Dataset below:

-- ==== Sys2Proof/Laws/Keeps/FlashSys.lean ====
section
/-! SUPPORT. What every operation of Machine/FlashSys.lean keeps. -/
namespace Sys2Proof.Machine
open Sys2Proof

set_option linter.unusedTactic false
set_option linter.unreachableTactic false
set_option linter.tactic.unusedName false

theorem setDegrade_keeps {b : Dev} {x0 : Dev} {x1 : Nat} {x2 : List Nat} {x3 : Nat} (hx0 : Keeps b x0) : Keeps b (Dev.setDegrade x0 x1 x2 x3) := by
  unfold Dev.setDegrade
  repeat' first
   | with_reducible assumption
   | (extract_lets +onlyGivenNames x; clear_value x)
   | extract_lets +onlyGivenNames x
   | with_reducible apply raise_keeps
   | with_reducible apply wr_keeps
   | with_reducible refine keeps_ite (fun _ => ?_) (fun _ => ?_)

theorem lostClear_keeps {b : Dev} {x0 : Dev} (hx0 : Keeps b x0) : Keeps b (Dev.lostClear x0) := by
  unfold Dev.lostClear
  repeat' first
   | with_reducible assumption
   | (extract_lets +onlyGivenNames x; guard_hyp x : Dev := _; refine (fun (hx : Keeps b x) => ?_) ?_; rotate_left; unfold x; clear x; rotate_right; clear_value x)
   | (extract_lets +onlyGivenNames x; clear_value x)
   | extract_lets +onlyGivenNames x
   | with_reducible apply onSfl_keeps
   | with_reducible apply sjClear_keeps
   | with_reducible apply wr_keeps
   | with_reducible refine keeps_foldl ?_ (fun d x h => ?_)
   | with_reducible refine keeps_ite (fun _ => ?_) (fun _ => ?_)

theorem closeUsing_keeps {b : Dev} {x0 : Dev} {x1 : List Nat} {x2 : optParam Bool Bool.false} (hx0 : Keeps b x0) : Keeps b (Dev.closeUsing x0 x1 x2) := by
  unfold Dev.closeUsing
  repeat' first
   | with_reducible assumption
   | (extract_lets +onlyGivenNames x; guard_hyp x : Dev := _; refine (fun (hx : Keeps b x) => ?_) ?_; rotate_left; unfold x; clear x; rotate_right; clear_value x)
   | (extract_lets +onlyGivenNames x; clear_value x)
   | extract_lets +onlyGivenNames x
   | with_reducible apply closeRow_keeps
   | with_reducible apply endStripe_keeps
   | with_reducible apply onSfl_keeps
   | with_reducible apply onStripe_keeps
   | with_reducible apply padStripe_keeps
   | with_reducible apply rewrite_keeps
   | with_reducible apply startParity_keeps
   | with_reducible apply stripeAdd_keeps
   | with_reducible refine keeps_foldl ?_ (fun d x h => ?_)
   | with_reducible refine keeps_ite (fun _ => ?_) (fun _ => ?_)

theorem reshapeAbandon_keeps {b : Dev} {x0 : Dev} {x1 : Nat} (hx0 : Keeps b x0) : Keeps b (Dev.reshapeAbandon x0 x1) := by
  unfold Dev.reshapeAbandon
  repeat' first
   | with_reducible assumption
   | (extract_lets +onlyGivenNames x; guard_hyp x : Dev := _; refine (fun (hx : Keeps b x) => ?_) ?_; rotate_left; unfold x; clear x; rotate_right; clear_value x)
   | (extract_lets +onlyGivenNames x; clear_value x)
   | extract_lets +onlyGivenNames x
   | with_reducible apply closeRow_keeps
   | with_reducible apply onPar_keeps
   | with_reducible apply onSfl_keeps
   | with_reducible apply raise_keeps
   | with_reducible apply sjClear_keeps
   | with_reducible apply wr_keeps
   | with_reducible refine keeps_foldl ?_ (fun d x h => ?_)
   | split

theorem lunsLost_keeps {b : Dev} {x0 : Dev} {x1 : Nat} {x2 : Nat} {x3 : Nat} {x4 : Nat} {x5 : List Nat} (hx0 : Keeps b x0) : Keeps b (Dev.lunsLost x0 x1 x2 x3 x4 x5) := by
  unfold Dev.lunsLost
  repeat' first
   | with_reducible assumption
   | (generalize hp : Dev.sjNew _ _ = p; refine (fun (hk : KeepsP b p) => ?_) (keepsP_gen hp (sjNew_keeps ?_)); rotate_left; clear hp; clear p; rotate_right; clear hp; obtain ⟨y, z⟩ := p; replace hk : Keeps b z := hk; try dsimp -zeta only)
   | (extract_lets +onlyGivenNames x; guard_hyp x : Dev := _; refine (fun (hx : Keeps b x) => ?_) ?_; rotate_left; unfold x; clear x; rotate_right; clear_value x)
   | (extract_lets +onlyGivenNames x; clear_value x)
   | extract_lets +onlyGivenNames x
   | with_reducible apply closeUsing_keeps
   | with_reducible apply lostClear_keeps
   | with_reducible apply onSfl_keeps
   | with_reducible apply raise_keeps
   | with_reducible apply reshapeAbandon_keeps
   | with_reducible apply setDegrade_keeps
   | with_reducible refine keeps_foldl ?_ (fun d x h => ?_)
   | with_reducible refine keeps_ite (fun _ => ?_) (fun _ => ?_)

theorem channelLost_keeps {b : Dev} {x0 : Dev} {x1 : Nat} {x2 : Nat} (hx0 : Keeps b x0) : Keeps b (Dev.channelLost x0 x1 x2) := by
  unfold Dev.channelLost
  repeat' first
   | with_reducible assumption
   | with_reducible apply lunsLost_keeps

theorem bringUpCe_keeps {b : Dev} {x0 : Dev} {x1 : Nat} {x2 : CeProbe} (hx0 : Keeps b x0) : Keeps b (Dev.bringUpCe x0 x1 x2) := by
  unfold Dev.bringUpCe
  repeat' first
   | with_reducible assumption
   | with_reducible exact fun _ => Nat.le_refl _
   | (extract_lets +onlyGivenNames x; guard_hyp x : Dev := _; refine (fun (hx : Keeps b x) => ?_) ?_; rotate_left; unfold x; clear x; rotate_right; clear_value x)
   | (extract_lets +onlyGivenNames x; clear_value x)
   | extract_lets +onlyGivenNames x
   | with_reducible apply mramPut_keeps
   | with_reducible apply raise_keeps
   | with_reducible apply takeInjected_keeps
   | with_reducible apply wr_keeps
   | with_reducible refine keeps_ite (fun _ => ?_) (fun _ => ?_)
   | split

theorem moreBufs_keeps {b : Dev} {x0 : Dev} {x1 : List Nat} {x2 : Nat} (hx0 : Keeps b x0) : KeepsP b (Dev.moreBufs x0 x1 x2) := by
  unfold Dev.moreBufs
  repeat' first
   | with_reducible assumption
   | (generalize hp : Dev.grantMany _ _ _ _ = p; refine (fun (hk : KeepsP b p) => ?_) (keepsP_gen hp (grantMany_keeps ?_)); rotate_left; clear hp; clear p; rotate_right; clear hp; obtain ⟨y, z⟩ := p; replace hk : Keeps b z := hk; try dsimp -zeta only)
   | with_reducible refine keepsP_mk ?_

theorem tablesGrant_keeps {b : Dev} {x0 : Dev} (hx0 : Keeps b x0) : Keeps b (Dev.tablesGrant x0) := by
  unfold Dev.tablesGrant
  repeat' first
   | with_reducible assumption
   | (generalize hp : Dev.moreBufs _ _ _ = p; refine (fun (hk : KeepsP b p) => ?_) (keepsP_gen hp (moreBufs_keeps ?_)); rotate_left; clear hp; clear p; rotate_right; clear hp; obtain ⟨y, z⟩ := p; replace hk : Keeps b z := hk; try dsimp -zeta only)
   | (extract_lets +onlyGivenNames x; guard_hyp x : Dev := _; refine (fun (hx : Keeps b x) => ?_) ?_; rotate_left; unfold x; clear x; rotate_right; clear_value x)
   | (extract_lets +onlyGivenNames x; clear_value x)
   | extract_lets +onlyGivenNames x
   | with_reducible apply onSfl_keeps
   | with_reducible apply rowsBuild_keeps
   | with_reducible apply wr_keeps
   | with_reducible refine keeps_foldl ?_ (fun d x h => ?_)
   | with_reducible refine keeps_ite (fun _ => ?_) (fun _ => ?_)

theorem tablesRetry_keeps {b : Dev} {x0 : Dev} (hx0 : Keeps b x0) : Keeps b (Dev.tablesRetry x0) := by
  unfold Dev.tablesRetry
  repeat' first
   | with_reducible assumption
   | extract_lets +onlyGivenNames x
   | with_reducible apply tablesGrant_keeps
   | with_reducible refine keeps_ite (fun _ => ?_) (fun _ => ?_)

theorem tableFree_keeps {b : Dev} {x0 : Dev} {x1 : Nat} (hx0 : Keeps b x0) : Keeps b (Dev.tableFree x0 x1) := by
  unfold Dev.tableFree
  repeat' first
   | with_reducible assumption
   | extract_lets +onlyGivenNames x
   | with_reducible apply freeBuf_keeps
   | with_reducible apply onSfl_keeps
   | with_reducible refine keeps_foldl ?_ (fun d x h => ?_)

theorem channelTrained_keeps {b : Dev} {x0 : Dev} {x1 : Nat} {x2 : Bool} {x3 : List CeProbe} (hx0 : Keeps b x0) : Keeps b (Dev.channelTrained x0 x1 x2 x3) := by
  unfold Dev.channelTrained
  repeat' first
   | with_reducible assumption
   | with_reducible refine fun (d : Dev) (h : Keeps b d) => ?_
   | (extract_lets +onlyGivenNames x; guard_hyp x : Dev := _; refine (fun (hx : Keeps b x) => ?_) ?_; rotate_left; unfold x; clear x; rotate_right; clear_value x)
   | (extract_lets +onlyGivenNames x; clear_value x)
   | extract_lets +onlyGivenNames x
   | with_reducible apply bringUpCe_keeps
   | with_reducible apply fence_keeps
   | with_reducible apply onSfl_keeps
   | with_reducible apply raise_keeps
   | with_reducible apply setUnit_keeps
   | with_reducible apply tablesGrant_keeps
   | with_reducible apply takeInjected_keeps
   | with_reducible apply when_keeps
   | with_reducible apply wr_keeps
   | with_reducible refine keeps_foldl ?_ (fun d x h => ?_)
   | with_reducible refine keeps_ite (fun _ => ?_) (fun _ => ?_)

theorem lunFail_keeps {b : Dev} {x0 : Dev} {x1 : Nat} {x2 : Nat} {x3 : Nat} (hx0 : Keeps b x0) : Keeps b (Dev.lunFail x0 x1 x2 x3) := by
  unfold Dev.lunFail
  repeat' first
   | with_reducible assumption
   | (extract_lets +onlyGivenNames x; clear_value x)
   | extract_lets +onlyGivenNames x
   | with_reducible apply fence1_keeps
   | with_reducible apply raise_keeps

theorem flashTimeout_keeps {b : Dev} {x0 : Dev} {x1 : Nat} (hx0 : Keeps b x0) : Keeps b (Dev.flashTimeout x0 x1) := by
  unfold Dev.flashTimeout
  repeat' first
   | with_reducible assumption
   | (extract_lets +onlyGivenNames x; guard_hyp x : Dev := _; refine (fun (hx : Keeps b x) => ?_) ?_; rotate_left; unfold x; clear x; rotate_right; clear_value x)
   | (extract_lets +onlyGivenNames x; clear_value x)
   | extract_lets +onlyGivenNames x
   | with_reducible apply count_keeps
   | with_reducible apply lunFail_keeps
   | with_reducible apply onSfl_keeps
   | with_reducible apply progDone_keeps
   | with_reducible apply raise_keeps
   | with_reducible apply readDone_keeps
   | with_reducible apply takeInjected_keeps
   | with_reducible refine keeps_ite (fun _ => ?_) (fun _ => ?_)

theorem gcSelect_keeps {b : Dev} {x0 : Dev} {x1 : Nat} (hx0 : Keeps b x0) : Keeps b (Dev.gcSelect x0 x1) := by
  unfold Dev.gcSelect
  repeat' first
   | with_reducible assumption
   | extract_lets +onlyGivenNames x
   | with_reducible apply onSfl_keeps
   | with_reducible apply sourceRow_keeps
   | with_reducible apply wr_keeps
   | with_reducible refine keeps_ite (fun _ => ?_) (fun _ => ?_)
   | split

End of Dataset.
Dataset below:

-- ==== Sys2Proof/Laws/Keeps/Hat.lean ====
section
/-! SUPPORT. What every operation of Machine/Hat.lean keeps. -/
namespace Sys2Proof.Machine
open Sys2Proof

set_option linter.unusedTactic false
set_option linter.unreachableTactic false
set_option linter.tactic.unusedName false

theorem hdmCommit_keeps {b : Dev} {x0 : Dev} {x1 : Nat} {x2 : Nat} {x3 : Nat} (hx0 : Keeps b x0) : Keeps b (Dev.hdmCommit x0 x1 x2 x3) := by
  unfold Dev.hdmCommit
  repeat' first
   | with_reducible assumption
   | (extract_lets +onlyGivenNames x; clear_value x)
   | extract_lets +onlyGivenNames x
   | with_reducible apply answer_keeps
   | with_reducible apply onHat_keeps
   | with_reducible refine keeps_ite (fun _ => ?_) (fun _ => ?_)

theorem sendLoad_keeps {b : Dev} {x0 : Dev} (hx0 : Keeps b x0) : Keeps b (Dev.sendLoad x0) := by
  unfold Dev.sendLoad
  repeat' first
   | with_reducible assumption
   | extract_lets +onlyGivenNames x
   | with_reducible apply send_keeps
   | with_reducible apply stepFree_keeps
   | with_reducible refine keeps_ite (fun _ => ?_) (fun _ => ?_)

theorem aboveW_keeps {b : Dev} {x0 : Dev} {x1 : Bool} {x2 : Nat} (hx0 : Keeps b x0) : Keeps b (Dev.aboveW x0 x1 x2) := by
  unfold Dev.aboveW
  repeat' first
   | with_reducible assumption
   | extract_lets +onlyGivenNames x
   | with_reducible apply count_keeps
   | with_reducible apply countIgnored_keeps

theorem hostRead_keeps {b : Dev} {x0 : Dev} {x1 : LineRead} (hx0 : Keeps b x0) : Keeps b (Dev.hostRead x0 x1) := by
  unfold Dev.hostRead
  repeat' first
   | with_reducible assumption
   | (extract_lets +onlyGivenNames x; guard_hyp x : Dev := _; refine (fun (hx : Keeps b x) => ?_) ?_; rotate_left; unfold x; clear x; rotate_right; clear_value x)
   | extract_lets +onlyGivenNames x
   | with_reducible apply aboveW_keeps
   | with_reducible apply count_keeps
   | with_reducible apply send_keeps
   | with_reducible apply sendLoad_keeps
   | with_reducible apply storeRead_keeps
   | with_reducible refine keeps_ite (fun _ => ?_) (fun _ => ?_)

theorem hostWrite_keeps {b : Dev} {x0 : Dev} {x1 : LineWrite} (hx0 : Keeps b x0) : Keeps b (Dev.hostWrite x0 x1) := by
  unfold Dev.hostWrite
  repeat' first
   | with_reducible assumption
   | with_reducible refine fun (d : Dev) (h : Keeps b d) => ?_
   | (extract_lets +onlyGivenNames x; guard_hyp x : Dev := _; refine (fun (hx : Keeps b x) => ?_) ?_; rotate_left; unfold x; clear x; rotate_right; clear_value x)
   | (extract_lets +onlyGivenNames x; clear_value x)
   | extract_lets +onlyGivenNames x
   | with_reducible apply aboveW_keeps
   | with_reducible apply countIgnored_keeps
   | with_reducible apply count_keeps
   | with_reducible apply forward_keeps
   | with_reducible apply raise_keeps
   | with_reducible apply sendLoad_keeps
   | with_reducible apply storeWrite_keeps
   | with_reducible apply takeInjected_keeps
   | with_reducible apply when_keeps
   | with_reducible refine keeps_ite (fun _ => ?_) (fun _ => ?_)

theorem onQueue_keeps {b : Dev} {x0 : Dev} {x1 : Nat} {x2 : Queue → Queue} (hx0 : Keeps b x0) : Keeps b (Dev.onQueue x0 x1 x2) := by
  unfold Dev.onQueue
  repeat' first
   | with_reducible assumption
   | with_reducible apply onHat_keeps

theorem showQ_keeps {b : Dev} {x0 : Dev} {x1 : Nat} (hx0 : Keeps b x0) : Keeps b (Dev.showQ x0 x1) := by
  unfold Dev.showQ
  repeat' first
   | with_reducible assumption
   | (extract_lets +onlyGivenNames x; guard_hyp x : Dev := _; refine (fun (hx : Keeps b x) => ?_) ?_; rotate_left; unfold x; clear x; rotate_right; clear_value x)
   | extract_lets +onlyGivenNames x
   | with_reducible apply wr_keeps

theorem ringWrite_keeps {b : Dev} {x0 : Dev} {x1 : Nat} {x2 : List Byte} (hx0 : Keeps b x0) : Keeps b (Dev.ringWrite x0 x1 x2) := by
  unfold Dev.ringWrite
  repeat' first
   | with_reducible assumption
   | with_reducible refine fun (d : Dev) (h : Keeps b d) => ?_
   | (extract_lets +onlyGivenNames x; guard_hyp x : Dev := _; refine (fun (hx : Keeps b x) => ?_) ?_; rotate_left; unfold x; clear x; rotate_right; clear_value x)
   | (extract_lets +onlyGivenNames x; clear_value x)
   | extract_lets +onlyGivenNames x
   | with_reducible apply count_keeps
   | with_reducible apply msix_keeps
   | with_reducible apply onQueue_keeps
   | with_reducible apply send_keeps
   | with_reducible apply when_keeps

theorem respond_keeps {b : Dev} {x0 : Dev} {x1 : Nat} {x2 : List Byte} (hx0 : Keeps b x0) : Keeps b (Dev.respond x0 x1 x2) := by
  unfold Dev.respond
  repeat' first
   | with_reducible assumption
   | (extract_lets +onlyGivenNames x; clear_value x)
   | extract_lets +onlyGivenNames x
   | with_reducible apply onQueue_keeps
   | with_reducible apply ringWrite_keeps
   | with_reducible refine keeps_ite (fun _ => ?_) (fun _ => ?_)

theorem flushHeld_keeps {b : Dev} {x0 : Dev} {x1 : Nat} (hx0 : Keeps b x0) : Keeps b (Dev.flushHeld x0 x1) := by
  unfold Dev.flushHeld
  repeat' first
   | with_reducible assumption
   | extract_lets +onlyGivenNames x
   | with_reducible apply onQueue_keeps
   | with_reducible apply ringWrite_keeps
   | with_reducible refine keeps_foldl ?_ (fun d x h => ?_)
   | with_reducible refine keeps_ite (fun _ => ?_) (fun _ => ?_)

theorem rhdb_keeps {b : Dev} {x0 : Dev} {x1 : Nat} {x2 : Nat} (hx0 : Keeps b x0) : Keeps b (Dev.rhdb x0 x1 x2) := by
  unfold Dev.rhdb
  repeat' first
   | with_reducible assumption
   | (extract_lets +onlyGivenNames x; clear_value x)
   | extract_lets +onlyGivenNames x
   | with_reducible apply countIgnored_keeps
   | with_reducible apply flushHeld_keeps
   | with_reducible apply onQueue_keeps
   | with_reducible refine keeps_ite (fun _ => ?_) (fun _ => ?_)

End of Dataset.
Dataset below:

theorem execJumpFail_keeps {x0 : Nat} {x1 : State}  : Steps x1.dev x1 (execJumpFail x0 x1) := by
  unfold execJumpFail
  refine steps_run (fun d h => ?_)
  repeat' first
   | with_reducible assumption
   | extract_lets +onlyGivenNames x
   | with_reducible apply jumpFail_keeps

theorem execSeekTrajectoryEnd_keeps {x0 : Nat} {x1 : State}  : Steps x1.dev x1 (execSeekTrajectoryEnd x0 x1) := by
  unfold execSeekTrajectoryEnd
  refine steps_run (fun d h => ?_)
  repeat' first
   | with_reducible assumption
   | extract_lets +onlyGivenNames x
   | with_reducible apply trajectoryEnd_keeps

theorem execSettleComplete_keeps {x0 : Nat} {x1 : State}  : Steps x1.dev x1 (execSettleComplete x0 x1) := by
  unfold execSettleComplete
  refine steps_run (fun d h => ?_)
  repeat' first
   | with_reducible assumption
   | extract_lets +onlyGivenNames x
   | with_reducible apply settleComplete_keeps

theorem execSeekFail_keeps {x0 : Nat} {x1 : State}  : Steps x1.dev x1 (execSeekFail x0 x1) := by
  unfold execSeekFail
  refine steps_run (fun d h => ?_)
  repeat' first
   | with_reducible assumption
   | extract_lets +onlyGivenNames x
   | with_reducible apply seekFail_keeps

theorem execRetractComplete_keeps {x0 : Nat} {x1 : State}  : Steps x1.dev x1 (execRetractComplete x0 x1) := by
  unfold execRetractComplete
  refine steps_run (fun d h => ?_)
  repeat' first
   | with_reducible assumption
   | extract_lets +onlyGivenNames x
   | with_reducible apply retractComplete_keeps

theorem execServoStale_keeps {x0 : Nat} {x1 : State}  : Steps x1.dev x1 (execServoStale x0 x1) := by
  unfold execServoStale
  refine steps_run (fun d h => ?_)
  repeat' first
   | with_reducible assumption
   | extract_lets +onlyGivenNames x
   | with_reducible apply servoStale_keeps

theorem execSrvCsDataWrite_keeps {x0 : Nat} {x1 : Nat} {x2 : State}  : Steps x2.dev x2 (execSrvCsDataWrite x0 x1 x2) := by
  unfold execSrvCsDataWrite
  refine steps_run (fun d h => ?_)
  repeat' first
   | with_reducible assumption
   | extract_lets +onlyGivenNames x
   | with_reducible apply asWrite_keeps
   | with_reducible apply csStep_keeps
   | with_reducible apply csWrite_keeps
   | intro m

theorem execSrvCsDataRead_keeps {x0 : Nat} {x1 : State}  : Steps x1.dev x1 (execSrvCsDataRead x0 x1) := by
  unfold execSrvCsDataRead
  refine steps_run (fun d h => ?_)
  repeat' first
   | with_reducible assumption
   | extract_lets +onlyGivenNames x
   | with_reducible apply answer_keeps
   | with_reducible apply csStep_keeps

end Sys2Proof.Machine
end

End of Dataset.

Task requirements: Where a line of the listing includes the word "channelLost", it counts; say how many such lines there are and nothing more.

Task output: 2